TYLKO U NAS! Joanna Racewicz grzmi ws. wyborów prezydenckich. "To jest niebezpieczny sygnał dla Polski"
Za nami pierwsza tura wyborów prezydenckich w Polsce. W tym momencie już wiadomo, że w drugiej turze zmierzą się ze sobą Rafał Trzaskowski i Karol Nawrocki. Joanna Racewicz, znana dziennikarka, w rozmowie z naszą reporterką zabrała głos, nie ukrywając, że jest pełna obaw.
19 maja br. Państwowa Komisja Wyborcza opublikowała pełne wyniki pierwszej tury wyborów prezydenckich w Polsce. Najwięcej głosów zdobył Rafał Trzaskowski, na drugim miejscu znalazł się Karol Nawrocki, z kolei na trzecim Sławomir Mentzen. Największym zaskoczeniem dla wielu było jednak znaczne poparcie dla Grzegorza Brauna, który zajął 4. miejsce w głosowaniu. Szymon Hołownia był 5.
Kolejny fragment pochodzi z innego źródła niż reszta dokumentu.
/-- ENGINE_ECC_ERROR (R377): the engine stops the command and keeps its units; a load leaves its shadow plane zeroed, and
the array discards the holder's later commands with their phase as it was. The record stops no group. -/
def execEngineEccError (tile : Nat) (array : Bool) (src info : Nat) (s : State) : Res :=
  let T := s.tile tile
  let e := eccInfo src
  if array then
    match T.arr.head with
    | none => .next s
    | some c =>
      let shadow (a : Arr) : Arr := match c.op with
        | .ldsG _ _ _ _ _ _ _ | .ldsS _ _ _ _ _ => a.setPlane (1 - a.act) {}
        | _ => a
      let later := T.arr.q.filter fun y => !y.ran && y.id != c.id
      let s := s.modTile tile fun T => (T.giveBack false (s.cycle tile) (later.flatMap fun y => y.units)).modArr fun a =>
        ({ shadow a with q := a.q.filter (·.ran) } : Arr).resync
      .next (s.noteTrap tile c.slot c.pc c.word .ecc e.1 info e.2)
  else
    match T.copies.find? fun x => !x.ran with
    | none => .next s
    | some x => .next ((s.copyStops tile x).noteTrap tile x.slot x.pc x.word .ecc e.1 info e.2)

/-! ## Thread accesses to the accumulators (R275 to R279) -/

/-- The checks of a thread access to `n` rows from a row: the first row at or beyond the team's count, then the first
engine-owned region. -/
def State.accCheck (s : State) (row n : Nat) : Option (TrapClass × Nat × Nat × Nat) :=
  match s.curTeam with
  | none => some (.xlate, 4, row, 0)
  | some x => match rowPast row n x.accRows with
    | some r => some (.xlate, 4, r, x.accRows)
    | none => match (regionsOf row n).find? fun j => (x.region j).own with
      | some j => some (.owner, 1, j, 1)
      | none => none

/-- Regions that hold the rows of a thread access are not back in the pool: the access waits (R70). -/
def State.accAway (s : State) (row n : Nat) : Bool := !s.T.regionsHere s.G.team (regionsOf row n)

/-- The first uncorrectable byte of rows that a thread reads: row × 256 + byte. -/
def State.accRowsBad (s : State) (row n : Nat) : Option Nat :=
  (List.range n).findSome? fun i => (s.T.accBad s.G.team (row + i) 0 256).map fun b => (row + i) * 256 + b

/-- Change the issuing team. -/
def State.modCurTeam (s : State) (f : Team → Team) : State :=
  s.modTile s.cur.tile fun T => T.modTeam s.G.team f

/-- Every cell of rows from a function of row and cell. -/
def Team.setRows (x : Team) (row n : Nat) (f : Nat → Nat → W32) : Team :=
  (List.range n).foldl (fun (y : Team) r =>
    (List.range 64).foldl (fun (y : Team) i => y.accSet (row + r) i (f (row + r) i)) y) x


/-- ACCZ and ACCZ.FREE (R276). -/
def State.accz (s : State) (c : Ctl) (rr nr : Reg) (free : Bool) : State :=
  match s.active c with
  | [] => s.tick.retire c [] [] (some 0) false false
  | l :: _ =>
    let row := s.src l rr 1
    let n := s.src l nr 1
    if free && row % 16 ≠ 0 then s.trapAll .ill 7 row 0
    else if free && n % 16 ≠ 0 then s.trapAll .ill 7 n 0
    else if n = 0 then s.tick.retire c [] [] (some 0) false false
    else match s.accCheck row n with
    | some (cl, k, i, j) => s.trapAll cl k i j
    | none =>
      if s.accAway row n then s.hold .none else
      let rs := regionsOf row n
      let s := s.modCurTeam fun x =>
        let y := (x.setRows row n fun _ _ => 0).mark rs
        if free then { y with accUse := y.accUse.filter (!rs.contains ·) } else y
      (s.modTile s.cur.tile fun T => T.accClean s.G.team (row * 256) (n * 256)).tick.retire c [] [] (some 0) false false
Joanna Racewicz mówi o wynikach pierwszej tury wyborów prezydenckich w Polsce
Joanna Racewicz jest aktywna na Instagramie, gdzie często komentuje wydarzenia społeczno-polityczne. Teraz nasza reporterka, Karolina Motylewska, poprosiła ją o komentarz ws. wyników pierwszej tury wyborów. Racewicz nie gryzła się w język:
Pierwsza trójka była raczej do przewidzenia i nie było tu niespodzianek. Natomiast czwarte miejsce jest poważnym sygnałem, że Polska skręca w prawą stronę bardziej, niż nam się wydawało. Ok, każdy ma prawo wybierać według swojego sumienia i własnych przekonań, ale jeśli w tym DNA mieszczą się zdania krzywdzące kobiety, inności, mniejszości, bieganie z gaśnicą po Sejmie, aresztowanie lekarki w szpitalu i mówienie słów haniebnych o kobietach, to nie jest to moje plemię. To jest niebezpieczny sygnał dla Polski.
Następnie dodała:
Nie sądziłam, że kiedykolwiek pomyślę sobie, że chciałabym, abyśmy obudzili się, jakbyśmy byli w Bukareszcie, jakbyśmy byli drugą Rumunią. Ale dokładnie tak - chcę to powiedzieć - dzisiaj prawie dwa tygodnie przed drugą turą wyborów, dobrze byłoby obudzić się w nieco innej rzeczywistości niż ta, która wynika z arytmetyki, bo jak zsumujemy głosy z prawej strony, to sytuacja nie wygląda najciekawiej.
Przypomnijmy, że w drugiej turze wyborów w Rumunii zwycięstwo odniósł Nicușor Dan – liberał i zwolennik integracji europejskiej. Wygrał on z Georgem Simionem ze skrajnie prawicowej i nacjonalistycznej partii AUR.